6.9 Прочитай, заполни пропуски артиклями a/the и письменно переведи текст Houses and Homes:

Every country has its distinctive housing. Cross from England into Scotland or from France into Germany or Spain, and you know instantly that you are in another country. It is partly _ matter of architecture, partly _ matter of _ way people choose to domesticate their immediate surroundings.

_ English are distinctive in their aversion to flats and their devotion to rows of small brick houses. Travel from Western France across Europe to _ Urals and you will see cities surrounded by modem blocks of high-rise flats. _ details of architecture will vary, but all countries have found that _ obvious solution to cheap new housing to accommodate.

Families moving in from the countryside or demanding improved conditions within _ towns is to build blocks of flats. They stand in rows and clusters, not beautiful, not spacious, but convenient and efficient. _ problems are similar: noise, cramped public areas, unpredictable water supplies, broken lifts but they are homes for millions of people who prefer them to _ more primitive conditions they have left. In England, however, this is not so.
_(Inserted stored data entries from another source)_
-- ==== Sys2Proof/Machine/Time.lean ====
section
/-!
DEFINITION. Device time: states, discipline, slew and step, PPS_OUT, the reference of the local time base, and the time
commands (R42-R74, R588).
-/

namespace Sys2Proof.Machine

def State.updTime (s : State) (f : TimeSt → TimeSt) : State := { s with time := f s.time }

/-! ### States (R47-R50) -/

/-- The frequency correction in force, in parts per 10^12 (R47). -/
def TimeSt.corr (t : TimeSt) : Int :=
  match t.st with
  | .freerun => if t.freq = 1 ∧ t.refs.trefQualified then t.refs.trefPpt else 0
  | .locked => t.freqCorr
  | .holdover => t.freqAvg

/-- Sum of correction times duration, and the duration, of the part of a history after `lo` and before `hi`. -/
def histSum (h : List (Nat × Int)) (lo hi : Nat) : Int × Nat :=
  match h with
  | [] => (0, 0)
  | (a, v) :: rest =>
    let d := hi - Nat.max a lo
    let r := histSum rest lo (Nat.min a hi)
    (r.1 + v * d, r.2 + d)

/-- The correction averaged over the last 64 s of LOCKED (R47). -/
def TimeSt.average (t : TimeSt) : Int :=
  let r := histSum t.freqHist (t.ns.toNat - 64000000000) t.ns.toNat
  if r.2 = 0 then t.freqCorr else r.1 / r.2

/-- TIME_STATE (R500). -/
def State.timeEvent (s : State) (old new : DtState) (reason : Nat) : State :=
  s.event 0x0100 [(1, old.code), (1, new.code), (1, reason)]

/-- Quarter nanoseconds of DT less the compensation of PPS_OUT (R72). -/
def TimeSt.ppsTime (t : TimeSt) : Int := 4 * (t.ns.toNat : Int) + (t.frac.toNat / 16384 : Nat) - t.pps.compQns

/-- Seconds before the present instant give no pulse any more. -/
def TimeSt.ppsSkip (t : TimeSt) : TimeSt := { t with pps := { t.pps with lastSecond := (t.ppsTime - 1) / 4000000000 } }

/-- PPS_OUT is driven (R73). -/
def TimeSt.ppsOn (t : TimeSt) : Bool := t.st ≠ .freerun || t.pps.freerun

/-- PPS_OUT after a change of what drives it: held low while it is not driven. -/
def TimeSt.ppsSettle (t : TimeSt) (was : Bool) : TimeSt :=
  if !t.ppsOn then { t with pps := { t.pps with level := false } } else if was then t else t.ppsSkip

/-- LOCKED is left for HOLDOVER (R49). -/
def State.leaveLocked (s : State) (reason : Nat) : State :=
  if s.time.st = .locked then
    ((s.updTime fun t => { t with
      st := .holdover, freqAvg := t.average, holdoverSince := t.ns.toNat, goodMeas := 0 }).markHoldover).timeEvent
      .locked .holdover reason
  else s

/-- DT enters LOCKED (R49). -/
def State.enterLocked (s : State) : State :=
  let was := s.time.ppsOn
  (s.updTime fun t => TimeSt.ppsSettle { t with st := .locked, freqHist := [(t.ns.toNat, t.freqCorr)] } was).timeEvent
    s.time.st .locked 0

/-- The selected phase source is qualified (R49, R51). -/
def TimeSt.phaseUp (t : TimeSt) : Bool :=
  match t.phase with
  | 1 => t.ptp.qualified
  | 2 => t.refs.ppsQualified
  | 3 => t.ptp.qualified || t.refs.ppsQualified
  | _ => false

/-- A source has been lost: consecutive measurements end, and LOCKED with no phase source is left (R49). -/
def State.lostCheck (s : State) (reason : Nat) : State :=
  if s.time.phaseUp then s else (s.updTime fun t => { t with goodMeas := 0 }).leaveLocked reason

/-- The servo's correction from now on; the history keeps what the average of R47 needs. -/
def TimeSt.setCorr (t : TimeSt) (v : Int) : TimeSt :=
  { t with
    freqCorr := v
    freqHist := if t.st = .locked then
        let lo := t.ns.toNat - 64000000000
        let h := t.freqHist.takeWhile fun e => lo < e.1
        (t.ns.toNat, v) :: (h ++ (t.freqHist.drop h.length).take 1)
      else t.freqHist }

/-- The source that needs a correction beyond ±100 ppm is treated as lost, PPS_IN or PTP (R50); with the other one
qualified DT keeps its state. -/
def State.freqRange (s : State) (pps : Bool) : State :=
  let s1 := s.updTime fun t =>
    if pps then { t with refs := { t.refs with ppsQualified := false, ppsGood := 0 } } else { t with ptp := {} }
  if s1.time.st = .locked ∧ !s1.time.phaseUp then s1.leaveLocked 3
  else (s1.updTime fun t => { t with goodMeas := 0 }).timeEvent s1.time.st s1.time.st 3

/-! ### Slew (R58, R59) -/

/-- R58's rule at a measurement. A slew ends when its target has been removed to within 1 µs (log 36). -/
def State.slewRule (s : State) (off : Int) : State :=
  if off > 1000000 then
    let s1 := s.updTime fun t => { t with stepNeeded := true, slew := 0, slewNs := 0 }
    if s.time.stepNeeded then s1 else s1.event 0x0101 [(8, ofInt 64 off)]
  else if off.natAbs > 1000 then
    s.updTime fun t => { t with
      stepNeeded := false, slew := if off > 0 then 500000000 else -500000000, slewNs := (off.natAbs - 1000) * 2000 }
  else s.updTime fun t => { t with stepNeeded := false, slew := 0, slewNs := 0 }
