-- ==== Sys2Proof/Machine/Intake.lean ====
section
/-!
DEFINITION. The wells: the intake FIFO and its drain, cell requests and grants, acceptance and refusal, walks with their
fragments, sluices, and the well's commands (R21-R29, R112-R148, R166-R170, R505).
-/

namespace Sys2Proof.Machine

/-! ### Cell requests (R166, R168-R171) -/

/-- The intake class of a frame from its first 16 bytes (R170). -/
def PortCfg.classOf (c : PortCfg) (bytes : List Byte) : Nat :=
  if slice bytes 12 2 = [0x81, 0x00] then c.classMap.toNat / 8 ^ ((bytes.getD 14 0).toNat / 32) % 8 else c.defaultClass

/-- The quota entities of a frame's cells (R169): the class is that of its first cell (R170). A host's frame on a port that is
not physical stays charged to the host (log 42). -/
def State.frameEnts (_ : State) (k : Pkt) : List Nat :=
  match k.host with
  | some f => if k.port < 128 then [entPortClass k.port k.quotaClass, entPort k.port] else [entHost f]
  | none => [entPortClass k.port k.quotaClass, entPort k.port]

/-- Cells a frame needs for the bytes drained so far: the first once 16 bytes are in, each further one when the previous
is full (R168); at the tail, as many as it occupies (R151). -/
def cellsDue (len : Nat) (tail : Bool) : Nat :=
  if tail then (len + 255) / 256 else if len < 16 then 0 else len / 256 + 1

/-- A refusal found by the drain; a cut-through frame is stomped (R26, R28). -/
def State.refuseFrame (s : State) (p code : Nat) : State :=
  if (s.pkt p).refusal.isSome then s
  else if (s.rc p).ct then
    let h := (s.pkt p).head
    let s1 := (s.updPkt p fun x => { x with stomped := true }).stompCt p
    let s2 := (s1.refuse p code).updPkt p fun x => { x with stomped := false }
    match h with
    | some b => s2.freeBuf b
    | none => s2
  else s.refuse p code

/-- Request a frame's next cell, under the quota check of R171; a request that fails refuses the frame. -/
def State.requestCell (s : State) (p : Nat) : State :=
  let k := s.pkt p
  let ents := s.frameEnts k
  match s.allows ents with
  | .quota => (s.failCount ents .quota).refuseFrame p 4
  | .noBuffer => (s.failCount ents .noBuffer).refuseFrame p 3
  | .ok _ =>
    match s.homeBank k.well with
    | none => (s.failCount ents .noBuffer).refuseFrame p 3
    | some b =>
      let s0 := s.requested k.well b
      let s1 : State := { s0 with basin := { s0.basin with
        reqs := SMap.set [] s0.basin.reqs b (SMap.get [] s0.basin.reqs b ++ [⟨k.well, p⟩]) } }
      s1.updPkt p fun x => { x with asked := x.asked + 1 }

/-- Request the cells that the bytes drained so far call for. -/
def State.requestCells (s : State) (p : Nat) (n : Nat) : State :=
  match n with
  | 0 => s
  | n + 1 => if (s.pkt p).refusal.isSome then s else (s.requestCell p).requestCells p n

/-- The frame as its buffer holds it: without an E-tag that is popped on ingress (R90, log 43). -/
def Pkt.stored (k : Pkt) : List Byte := if k.pop then k.bytes.take 12 ++ k.bytes.drop 20 else k.bytes

/-- The words of its buffer that are poisoned: those that hold bytes of a poisoned word of the frame (R118, R152). -/
def Pkt.storedPoison (k : Pkt) : List Nat :=
  if k.pop then k.poisonWords.map fun i => if i ≤ 1 then i else i - 1 else k.poisonWords
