-- ==== Sys2Proof/Machine/Hbm.lean ====
section
/-!
DEFINITION. The HBM controllers: requests and arbitration, page policy, refresh, power-down and self-refresh, errors,
patrol scrub, training, retirement, and the HBM commands (R449-R474).
-/

namespace Sys2Proof.Machine

/-! ### Ports (R452, R459) -/

/-- Priority and target of a port (R459). -/
def hbmPortDef (p : Nat) : HbmPort :=
  ⟨[3, 5, 6, 6, 2, 2, 5, 5, 5, 7, 4, 4, 0, 1, 1, 0].getD p 0,
    [2000, 1000, 400, 400, 10000, 50000, 500, 500, 500, 1000, 2000, 2000, 1000000, 100000, 100000, 0].getD p 0⟩

def State.hbmPort (s : State) (p : Nat) : HbmPort := (SMap.get none s.hbm.qos p).getD (hbmPortDef p)

/-- The uses a port may reach (R452, log 50): its own unit's region; images, global data and customer regions for cores
and hosts; every region for the Pumphouse, scrub, migration and debug. -/
def hbmAllowed (port use : Nat) : Bool :=
  match port with
  | 0 | 1 => use = 6
  | 2 => use = 0
  | 3 => use = 1
  | 4 => use = 2
  | 5 => use = 5
  | 9 | 12 | 13 | 14 => true
  | _ => use = 3 || use = 4 || 8 ≤ use

/-! ### Requests (R451, R460) -/

/-- The answer a port receives for a part. -/
def State.hbmAnswer (s : State) (port addr : Nat) (bytes : List Byte) (poison : Bool) : State :=
  let l := (SMap.get [] s.hbm.answers port).filter fun e => e.1 ≠ addr
  s.updHbm fun h => { h with answers := SMap.set [] h.answers port (l ++ [(addr, bytes, poison)]) }

/-- HBM_REQUEST: 32 bytes to 4 KiB, naturally aligned (R451); a write's data may end within the last unit. A stray access
reads ones and writes nothing (R452). -/
def execHbmRequest (port addr len : Nat) (write : Bool) (data : List Byte) (s : State) : Out :=
  if 15 < port ∨ !([32, 64, 128, 256, 512, 1024, 2048, 4096] : List Nat).contains len ∨ addr % len ≠ 0 ∨ hbmSize ≤ addr
      ∨ (write ∧ (len < data.length ∨ data.isEmpty)) ∨ (s.stack 0).mode = .training then done s
  else
    let s0 := s.updHbm fun h => { h with answers := SMap.set [] h.answers port [] }
    match s.mem.region addr with
    | some r =>
      if hbmAllowed port r.use then
        let ps := s.hbmPieces addr len
        let pcs := (ps.map Prod.fst).foldl insNat []
        done (pcs.foldl (fun (acc : State) pc => acc.hbmPart port write data addr pc ps) s0)
      else
        let s1 := s0.updHbm fun h => { h with stray := h.stray + 1 }
        done (if write then s1 else s1.hbmAnswer port addr (List.replicate len 0xFF) false)
    | none =>
      let s1 := s0.updHbm fun h => { h with stray := h.stray + 1 }
      done (if write then s1 else s1.hbmAnswer port addr (List.replicate len 0xFF) false)

/-! ### Arbitration (R460-R462) -/

/-- Spill credit and the cap bucket grow at 800 GB/s; credit is in 1/38,122,560 byte, at most 16 KiB, and grows at half
rate on a hot stack (R461, R538). -/
def State.creditNow (s : State) (pc : Nat) : Nat :=
  let x := s.pc pc
  let rate := 800 * (38122560 / (64 - s.hbm.retired.length)) / (if (s.stack (stackOf pc)).hot then 2 else 1)
  Nat.min (16384 * 38122560) (x.credit + (s.iv - x.creditNs) * rate)

def HbmReq.bytes (r : HbmReq) : Nat := total (r.pieces.map (·.2))

/-- Urgency of a request (R460). -/
def State.urgency (s : State) (r : HbmReq) : Nat :=
  let t := (s.hbmPort r.port).target
  let w := s.iv - r.arrived
  if t = 0 then 0 else if t ≤ w then 3 else if 3 * t ≤ 4 * w then 2 else if t ≤ 2 * w then 1 else 0

/-- Banks and rows of a request at its pseudo-channel. -/
def State.banksOf (s : State) (r : HbmReq) : List (Nat × Nat) :=
  (r.pieces.filterMap fun e => (s.hbmPlace e.1).map fun x => (bankOf x.2, rowOf x.2)).eraseDups

def PcSt.bank (x : PcSt) (b : Nat) : BankSt := SMap.get {} x.banks b
def PcSt.setBank (x : PcSt) (b : Nat) (k : BankSt) : PcSt := { x with banks := SMap.set {} x.banks b k }

/-- Every row it needs is open. -/
def State.rowHit (s : State) (x : PcSt) (r : HbmReq) : Bool :=
  (s.banksOf r).all fun e => (x.bank e.1).isOpen && (x.bank e.1).row = some e.2

/-- The 32-byte units of a request. -/
def HbmReq.units (r : HbmReq) : List Nat := r.pieces.flatMap fun e => unitsOf e.1 e.2

/-- Requests that nothing orders behind another one: those of one port to the same unit keep their order (R460). -/
def unordered (l seen : List HbmReq) : List HbmReq :=
  match l with
  | [] => []
  | r :: rest =>
    let ok := seen.all fun q => q.port ≠ r.port || r.units.all fun u => !q.units.contains u
    if ok then r :: unordered rest (seen ++ [r]) else unordered rest (seen ++ [r])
Of course some English people enjoy flat-life, but for _ vast majority of them, _ basic idea of home is _ brick house with rooms upstairs and downstairs. And already _ English have _ confusion of terms in translating to and from Russian. _ English use _ word house for _ dwelling intended for one family. They would never say of _ block of flats that it is _ house, and hence “DOM” has no exact equivalent in English. They always distinguish _ flat from _ house, not because _ house is grander (it may be _ tiny section of _ row of dwellings) but because _ flat is still unusual, except in city centres where it is unusual to live anyway. _ word home is much more personal, much warmer: your home is _ place where you live which you have created — its furnishings but also its atmosphere, your sense of other people who live in it, your feelings about its past as well as its present. Something of _ Russian feeling about _ privacy of kitchens is found in _ English word home.

_ Russians have _ habit of describing anything built before about 1955 as “old”. In England _ house does not qualify as old unless it was built at least _ hundred years ago. _ English still have hundreds of thousands of really old houses, built between _ 14th and 18th centuries scattered throughout _ country. They are considered very desirable and are very expensive even if they are small. Many of them are strikingly beautiful. At _ other end of _ scale are bungalows, small brick houses of only one storey, built especially for _ elderly. Many older people move from _ house into _ bungalow.